Data shown >>

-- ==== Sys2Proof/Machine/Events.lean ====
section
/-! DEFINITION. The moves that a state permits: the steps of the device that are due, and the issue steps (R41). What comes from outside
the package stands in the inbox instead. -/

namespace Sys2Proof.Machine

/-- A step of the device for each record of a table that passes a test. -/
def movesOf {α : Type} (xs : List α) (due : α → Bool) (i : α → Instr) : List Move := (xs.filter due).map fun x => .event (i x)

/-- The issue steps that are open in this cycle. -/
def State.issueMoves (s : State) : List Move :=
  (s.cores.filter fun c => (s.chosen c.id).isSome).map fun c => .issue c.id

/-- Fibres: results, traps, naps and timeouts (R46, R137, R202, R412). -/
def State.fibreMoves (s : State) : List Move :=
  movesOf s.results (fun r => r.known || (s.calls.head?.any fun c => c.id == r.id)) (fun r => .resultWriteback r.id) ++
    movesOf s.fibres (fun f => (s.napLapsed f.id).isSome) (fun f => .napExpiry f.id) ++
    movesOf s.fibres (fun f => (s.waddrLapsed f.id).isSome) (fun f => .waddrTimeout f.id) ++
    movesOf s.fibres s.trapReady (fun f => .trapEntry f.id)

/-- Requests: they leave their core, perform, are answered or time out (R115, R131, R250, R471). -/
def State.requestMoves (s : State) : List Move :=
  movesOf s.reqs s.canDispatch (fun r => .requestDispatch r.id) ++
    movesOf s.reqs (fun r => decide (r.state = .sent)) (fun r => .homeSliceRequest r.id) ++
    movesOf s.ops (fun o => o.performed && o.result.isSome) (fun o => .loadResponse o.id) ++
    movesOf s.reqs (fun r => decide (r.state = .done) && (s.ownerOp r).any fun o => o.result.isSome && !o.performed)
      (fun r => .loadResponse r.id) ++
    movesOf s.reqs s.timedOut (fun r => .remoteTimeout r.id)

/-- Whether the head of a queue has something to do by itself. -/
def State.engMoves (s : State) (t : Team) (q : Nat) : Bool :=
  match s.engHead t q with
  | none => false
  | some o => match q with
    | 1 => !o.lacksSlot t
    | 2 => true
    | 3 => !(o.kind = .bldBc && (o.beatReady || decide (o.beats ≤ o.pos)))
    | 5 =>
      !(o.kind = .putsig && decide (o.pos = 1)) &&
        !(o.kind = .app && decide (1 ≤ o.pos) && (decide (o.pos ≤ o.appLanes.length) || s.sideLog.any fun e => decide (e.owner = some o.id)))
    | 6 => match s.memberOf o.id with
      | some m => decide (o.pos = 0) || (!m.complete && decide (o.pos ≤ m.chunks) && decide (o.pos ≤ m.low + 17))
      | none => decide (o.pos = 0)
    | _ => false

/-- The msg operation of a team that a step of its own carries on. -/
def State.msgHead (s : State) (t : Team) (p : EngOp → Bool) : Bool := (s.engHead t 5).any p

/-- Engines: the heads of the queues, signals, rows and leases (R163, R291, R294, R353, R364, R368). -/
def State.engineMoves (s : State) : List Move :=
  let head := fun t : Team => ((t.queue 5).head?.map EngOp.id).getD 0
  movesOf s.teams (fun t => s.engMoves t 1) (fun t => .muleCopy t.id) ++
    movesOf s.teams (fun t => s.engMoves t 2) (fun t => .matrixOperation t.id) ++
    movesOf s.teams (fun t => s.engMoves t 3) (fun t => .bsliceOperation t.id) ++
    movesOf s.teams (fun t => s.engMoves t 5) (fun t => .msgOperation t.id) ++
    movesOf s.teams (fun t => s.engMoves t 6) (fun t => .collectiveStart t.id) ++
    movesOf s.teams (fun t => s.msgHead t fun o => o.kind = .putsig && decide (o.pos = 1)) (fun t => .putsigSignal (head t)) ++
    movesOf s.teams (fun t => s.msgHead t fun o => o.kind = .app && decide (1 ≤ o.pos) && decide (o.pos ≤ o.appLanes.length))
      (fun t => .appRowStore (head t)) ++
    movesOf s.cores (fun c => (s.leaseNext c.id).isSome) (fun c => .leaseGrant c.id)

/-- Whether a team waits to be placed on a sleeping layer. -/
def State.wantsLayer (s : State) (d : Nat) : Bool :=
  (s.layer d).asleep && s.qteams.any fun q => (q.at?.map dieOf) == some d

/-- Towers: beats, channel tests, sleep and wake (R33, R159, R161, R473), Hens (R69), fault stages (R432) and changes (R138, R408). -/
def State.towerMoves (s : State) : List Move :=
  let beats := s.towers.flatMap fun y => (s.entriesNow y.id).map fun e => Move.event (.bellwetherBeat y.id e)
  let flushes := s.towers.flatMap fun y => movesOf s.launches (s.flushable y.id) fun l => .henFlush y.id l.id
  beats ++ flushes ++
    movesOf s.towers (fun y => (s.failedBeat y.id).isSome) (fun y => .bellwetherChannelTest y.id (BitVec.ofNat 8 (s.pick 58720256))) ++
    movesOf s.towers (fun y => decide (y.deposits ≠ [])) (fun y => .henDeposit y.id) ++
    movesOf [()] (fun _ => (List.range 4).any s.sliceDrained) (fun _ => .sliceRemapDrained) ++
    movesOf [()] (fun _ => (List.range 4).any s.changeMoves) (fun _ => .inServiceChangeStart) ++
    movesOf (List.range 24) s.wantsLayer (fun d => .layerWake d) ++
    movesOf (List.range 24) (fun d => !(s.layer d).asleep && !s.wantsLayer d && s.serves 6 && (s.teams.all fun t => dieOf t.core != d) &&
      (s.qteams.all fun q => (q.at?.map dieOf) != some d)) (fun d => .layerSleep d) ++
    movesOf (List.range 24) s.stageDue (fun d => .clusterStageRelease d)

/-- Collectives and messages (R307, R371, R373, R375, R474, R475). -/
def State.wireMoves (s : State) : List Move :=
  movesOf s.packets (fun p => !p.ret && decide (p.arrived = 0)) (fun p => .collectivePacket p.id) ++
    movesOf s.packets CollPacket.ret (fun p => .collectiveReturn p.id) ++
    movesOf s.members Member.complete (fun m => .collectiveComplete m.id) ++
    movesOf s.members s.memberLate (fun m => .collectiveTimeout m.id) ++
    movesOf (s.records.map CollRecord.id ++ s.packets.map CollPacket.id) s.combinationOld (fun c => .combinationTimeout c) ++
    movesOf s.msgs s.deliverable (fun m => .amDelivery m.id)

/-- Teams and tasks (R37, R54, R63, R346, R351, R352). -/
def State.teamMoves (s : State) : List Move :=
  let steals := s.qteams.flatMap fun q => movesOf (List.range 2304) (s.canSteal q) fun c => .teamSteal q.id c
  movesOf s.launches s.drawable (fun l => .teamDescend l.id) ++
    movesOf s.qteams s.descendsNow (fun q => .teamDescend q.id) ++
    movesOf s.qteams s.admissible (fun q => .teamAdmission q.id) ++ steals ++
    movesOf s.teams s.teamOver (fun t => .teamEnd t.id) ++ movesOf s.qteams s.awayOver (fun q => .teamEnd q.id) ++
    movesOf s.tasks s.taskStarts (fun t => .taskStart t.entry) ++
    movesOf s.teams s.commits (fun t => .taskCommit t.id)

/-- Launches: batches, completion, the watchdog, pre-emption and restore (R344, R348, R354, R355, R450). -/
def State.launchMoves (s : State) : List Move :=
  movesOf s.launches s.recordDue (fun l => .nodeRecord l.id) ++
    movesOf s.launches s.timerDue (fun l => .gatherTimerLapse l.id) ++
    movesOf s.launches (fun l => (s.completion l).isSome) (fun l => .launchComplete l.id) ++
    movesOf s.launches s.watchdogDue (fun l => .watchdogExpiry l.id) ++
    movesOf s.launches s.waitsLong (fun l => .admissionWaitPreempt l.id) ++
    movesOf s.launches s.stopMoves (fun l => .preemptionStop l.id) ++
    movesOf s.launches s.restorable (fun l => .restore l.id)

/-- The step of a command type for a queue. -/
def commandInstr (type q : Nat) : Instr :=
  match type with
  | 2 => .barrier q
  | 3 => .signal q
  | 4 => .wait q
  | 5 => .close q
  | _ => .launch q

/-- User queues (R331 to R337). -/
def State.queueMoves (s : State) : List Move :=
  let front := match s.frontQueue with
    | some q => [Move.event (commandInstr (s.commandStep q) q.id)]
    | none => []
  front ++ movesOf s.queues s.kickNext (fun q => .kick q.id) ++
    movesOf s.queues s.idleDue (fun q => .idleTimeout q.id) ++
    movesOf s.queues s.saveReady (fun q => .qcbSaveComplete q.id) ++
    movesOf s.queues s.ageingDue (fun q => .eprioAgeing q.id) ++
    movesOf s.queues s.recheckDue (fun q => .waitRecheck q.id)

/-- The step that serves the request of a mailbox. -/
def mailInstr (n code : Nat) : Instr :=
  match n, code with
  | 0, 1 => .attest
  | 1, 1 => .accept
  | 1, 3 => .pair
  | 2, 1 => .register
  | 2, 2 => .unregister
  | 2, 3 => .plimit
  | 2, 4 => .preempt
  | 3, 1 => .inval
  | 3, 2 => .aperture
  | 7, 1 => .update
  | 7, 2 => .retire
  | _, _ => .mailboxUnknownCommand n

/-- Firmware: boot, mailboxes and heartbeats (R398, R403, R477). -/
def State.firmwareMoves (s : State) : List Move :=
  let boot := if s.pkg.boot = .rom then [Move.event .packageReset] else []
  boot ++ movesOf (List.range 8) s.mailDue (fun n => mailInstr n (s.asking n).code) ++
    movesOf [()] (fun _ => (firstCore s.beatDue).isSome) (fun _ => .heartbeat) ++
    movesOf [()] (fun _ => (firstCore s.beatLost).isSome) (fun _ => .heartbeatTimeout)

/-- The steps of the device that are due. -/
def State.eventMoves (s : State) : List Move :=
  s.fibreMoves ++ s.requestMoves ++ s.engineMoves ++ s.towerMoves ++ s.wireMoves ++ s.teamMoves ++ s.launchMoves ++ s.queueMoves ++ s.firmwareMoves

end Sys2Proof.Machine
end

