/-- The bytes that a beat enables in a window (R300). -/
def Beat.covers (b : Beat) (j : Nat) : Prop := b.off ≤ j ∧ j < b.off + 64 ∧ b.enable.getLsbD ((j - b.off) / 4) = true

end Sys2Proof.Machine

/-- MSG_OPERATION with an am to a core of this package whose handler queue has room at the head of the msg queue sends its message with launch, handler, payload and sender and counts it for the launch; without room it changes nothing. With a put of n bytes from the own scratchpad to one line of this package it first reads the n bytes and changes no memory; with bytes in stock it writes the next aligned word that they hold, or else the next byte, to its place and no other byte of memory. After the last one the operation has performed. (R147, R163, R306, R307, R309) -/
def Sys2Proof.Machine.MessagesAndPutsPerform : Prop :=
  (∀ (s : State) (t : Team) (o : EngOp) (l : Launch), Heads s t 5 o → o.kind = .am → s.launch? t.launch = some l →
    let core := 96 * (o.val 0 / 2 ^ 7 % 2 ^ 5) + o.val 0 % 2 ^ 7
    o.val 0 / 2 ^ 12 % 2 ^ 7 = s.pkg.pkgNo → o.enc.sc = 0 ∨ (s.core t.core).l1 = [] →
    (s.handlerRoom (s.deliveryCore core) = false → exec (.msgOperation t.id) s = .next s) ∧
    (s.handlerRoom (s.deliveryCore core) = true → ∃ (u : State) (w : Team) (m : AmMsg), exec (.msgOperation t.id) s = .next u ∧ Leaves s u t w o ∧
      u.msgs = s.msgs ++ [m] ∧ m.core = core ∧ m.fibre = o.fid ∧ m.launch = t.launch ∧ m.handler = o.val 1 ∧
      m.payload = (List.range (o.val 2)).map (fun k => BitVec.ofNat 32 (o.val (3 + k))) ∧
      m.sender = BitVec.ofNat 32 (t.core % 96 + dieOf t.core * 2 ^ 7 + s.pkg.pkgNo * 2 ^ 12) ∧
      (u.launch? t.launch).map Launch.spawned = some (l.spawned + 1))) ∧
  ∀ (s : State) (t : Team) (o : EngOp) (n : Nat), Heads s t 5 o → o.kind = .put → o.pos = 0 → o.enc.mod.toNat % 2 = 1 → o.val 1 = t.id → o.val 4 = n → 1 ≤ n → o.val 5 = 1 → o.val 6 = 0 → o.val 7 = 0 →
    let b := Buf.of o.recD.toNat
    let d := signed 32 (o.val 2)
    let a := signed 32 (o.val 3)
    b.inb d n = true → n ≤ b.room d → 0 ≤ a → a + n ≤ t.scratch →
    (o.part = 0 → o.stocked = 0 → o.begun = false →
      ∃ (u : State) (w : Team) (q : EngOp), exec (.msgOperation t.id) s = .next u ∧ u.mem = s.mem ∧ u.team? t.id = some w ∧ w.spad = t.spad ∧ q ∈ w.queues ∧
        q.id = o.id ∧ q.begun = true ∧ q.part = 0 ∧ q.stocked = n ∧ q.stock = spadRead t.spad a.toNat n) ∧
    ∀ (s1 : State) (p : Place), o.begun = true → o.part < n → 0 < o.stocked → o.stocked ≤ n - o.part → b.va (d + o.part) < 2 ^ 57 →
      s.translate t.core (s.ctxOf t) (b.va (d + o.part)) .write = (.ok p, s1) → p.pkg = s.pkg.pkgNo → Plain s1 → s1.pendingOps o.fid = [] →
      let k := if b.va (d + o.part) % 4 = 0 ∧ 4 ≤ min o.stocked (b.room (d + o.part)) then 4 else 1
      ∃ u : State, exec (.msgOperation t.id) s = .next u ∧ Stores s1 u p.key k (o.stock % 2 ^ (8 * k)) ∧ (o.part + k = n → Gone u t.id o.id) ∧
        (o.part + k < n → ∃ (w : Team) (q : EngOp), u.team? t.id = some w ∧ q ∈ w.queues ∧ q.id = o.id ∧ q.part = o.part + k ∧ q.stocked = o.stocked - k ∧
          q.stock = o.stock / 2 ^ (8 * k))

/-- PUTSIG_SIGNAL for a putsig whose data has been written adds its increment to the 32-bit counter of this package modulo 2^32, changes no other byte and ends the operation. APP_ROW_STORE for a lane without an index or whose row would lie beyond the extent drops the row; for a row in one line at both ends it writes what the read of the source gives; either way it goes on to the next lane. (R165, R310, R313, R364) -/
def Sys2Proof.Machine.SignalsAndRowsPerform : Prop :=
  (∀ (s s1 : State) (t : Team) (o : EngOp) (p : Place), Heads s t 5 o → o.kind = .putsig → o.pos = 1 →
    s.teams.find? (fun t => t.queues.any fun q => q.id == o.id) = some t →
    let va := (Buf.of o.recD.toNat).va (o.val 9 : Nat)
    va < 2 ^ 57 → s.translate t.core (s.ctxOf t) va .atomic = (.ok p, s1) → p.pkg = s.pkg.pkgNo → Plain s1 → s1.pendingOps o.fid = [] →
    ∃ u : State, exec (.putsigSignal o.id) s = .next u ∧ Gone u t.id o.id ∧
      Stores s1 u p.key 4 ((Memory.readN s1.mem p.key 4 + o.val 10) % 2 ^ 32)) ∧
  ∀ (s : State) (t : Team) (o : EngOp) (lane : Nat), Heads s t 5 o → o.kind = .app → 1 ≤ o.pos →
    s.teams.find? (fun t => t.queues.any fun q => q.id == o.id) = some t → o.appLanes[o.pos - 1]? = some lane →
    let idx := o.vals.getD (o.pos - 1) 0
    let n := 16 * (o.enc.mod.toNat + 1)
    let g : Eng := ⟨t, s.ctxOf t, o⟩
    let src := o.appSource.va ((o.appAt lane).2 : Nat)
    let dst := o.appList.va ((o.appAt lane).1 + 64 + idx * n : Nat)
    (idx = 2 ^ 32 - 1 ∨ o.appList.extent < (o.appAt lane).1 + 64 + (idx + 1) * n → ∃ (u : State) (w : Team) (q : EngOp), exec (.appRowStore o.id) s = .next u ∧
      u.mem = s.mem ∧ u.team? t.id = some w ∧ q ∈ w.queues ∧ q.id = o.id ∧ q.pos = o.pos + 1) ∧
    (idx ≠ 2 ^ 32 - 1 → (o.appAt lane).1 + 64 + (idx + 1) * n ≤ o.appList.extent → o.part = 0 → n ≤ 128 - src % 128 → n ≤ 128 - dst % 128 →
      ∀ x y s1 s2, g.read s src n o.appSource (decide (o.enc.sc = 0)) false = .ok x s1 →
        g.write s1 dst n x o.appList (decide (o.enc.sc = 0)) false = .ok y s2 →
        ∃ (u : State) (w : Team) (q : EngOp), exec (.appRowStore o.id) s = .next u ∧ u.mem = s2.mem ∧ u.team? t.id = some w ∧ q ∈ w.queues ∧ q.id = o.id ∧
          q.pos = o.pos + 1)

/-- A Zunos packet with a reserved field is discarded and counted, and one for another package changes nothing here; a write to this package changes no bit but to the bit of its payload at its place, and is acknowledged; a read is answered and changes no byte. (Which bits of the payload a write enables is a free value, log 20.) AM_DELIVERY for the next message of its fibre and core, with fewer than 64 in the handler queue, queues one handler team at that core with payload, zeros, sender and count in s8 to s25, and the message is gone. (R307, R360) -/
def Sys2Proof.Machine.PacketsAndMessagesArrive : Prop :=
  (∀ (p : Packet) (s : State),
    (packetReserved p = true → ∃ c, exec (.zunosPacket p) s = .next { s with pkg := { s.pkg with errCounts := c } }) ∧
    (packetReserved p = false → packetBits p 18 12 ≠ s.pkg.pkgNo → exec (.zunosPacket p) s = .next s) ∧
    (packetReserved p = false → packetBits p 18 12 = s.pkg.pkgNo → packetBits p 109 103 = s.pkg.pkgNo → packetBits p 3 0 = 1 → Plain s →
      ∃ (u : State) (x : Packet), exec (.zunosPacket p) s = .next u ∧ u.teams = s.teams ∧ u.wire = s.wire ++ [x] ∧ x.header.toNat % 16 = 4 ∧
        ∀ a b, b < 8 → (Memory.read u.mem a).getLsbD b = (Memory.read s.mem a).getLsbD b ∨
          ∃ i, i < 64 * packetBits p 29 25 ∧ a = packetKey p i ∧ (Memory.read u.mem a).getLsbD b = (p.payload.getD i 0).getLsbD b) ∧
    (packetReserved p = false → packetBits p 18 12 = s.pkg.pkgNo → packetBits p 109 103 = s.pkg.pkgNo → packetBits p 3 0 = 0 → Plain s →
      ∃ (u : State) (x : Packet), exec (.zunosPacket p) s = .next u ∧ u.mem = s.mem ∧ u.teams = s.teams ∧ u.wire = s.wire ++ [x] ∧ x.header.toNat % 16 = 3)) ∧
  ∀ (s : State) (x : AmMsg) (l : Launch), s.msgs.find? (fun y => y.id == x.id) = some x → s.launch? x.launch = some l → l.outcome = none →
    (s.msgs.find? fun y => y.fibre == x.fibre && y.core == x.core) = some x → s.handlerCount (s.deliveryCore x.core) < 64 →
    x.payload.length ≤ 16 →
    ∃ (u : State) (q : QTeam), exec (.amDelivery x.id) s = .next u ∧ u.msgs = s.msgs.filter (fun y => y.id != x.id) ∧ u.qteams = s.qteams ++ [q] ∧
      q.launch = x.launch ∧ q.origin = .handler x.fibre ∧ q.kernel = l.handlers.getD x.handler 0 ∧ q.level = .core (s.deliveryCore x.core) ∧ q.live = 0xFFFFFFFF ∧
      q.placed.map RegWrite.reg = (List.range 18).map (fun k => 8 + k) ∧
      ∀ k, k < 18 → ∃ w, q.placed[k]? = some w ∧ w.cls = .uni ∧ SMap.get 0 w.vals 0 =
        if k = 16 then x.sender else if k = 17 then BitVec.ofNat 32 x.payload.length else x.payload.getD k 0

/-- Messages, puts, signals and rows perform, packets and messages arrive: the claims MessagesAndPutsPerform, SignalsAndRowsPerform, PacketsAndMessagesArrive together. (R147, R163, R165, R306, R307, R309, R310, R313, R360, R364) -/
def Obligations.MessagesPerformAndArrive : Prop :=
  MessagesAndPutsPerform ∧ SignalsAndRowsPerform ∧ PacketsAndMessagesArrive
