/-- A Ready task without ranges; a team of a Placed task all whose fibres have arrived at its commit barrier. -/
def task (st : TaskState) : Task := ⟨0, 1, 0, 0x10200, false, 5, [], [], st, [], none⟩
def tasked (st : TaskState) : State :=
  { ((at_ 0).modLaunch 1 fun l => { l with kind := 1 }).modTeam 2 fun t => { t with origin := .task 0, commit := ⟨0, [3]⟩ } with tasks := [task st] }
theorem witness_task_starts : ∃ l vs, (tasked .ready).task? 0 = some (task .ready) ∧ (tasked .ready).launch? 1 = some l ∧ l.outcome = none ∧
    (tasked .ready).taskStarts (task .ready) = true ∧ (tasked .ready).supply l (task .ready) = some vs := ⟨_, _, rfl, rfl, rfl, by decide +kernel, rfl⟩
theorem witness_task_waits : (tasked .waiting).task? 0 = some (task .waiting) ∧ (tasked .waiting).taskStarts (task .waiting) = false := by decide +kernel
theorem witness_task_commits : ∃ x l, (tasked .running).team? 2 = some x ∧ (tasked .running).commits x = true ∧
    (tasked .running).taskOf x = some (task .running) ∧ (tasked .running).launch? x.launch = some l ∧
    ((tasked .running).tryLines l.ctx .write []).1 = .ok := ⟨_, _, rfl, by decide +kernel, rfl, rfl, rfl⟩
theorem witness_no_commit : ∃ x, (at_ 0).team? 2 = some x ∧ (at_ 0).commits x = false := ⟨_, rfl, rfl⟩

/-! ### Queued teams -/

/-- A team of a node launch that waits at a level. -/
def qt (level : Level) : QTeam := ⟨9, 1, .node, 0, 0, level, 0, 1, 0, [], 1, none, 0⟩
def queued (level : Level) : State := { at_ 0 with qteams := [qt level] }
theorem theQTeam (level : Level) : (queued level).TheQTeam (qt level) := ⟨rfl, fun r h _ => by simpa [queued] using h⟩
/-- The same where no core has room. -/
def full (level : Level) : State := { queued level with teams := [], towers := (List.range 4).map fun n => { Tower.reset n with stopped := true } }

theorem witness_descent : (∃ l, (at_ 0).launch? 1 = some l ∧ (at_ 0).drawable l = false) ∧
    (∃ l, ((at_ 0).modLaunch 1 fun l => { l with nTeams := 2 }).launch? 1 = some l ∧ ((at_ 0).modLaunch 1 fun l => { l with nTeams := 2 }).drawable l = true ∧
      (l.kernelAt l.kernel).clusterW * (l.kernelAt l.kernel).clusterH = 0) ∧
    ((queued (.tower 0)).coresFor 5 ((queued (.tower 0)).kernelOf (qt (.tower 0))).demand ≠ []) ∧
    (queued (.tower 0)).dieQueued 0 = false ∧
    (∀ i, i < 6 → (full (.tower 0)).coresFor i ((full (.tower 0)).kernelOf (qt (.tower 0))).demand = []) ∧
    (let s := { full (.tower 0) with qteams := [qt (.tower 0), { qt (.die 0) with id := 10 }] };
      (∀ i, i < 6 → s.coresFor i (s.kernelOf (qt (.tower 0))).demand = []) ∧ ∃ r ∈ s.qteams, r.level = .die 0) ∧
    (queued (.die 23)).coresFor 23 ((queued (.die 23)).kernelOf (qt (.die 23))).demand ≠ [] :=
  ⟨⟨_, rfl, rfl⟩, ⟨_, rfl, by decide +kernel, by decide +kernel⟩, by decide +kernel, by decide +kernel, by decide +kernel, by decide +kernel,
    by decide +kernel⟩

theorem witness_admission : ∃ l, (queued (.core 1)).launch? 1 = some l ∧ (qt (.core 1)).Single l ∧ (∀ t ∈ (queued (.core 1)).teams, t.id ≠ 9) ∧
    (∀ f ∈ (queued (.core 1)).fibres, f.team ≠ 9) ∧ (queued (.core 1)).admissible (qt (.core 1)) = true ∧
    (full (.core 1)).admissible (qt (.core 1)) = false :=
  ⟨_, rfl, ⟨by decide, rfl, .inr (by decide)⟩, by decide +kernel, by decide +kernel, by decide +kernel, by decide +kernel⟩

What this task involves >>
Above are the records; print exactly the lines from the line with "match n, code with" to the line with "R403, R477). -/", including both, and nothing else.

Solution to this exercise >>
  match n, code with
  | 0, 1 => .attest
  | 1, 1 => .accept
  | 1, 3 => .pair
  | 2, 1 => .register
  | 2, 2 => .unregister
  | 2, 3 => .plimit
  | 2, 4 => .preempt
  | 3, 1 => .inval
  | 3, 2 => .aperture
  | 7, 1 => .update
  | 7, 2 => .retire
  | _, _ => .mailboxUnknownCommand n

/-- Firmware: boot, mailboxes and heartbeats (R398, R403, R477). -/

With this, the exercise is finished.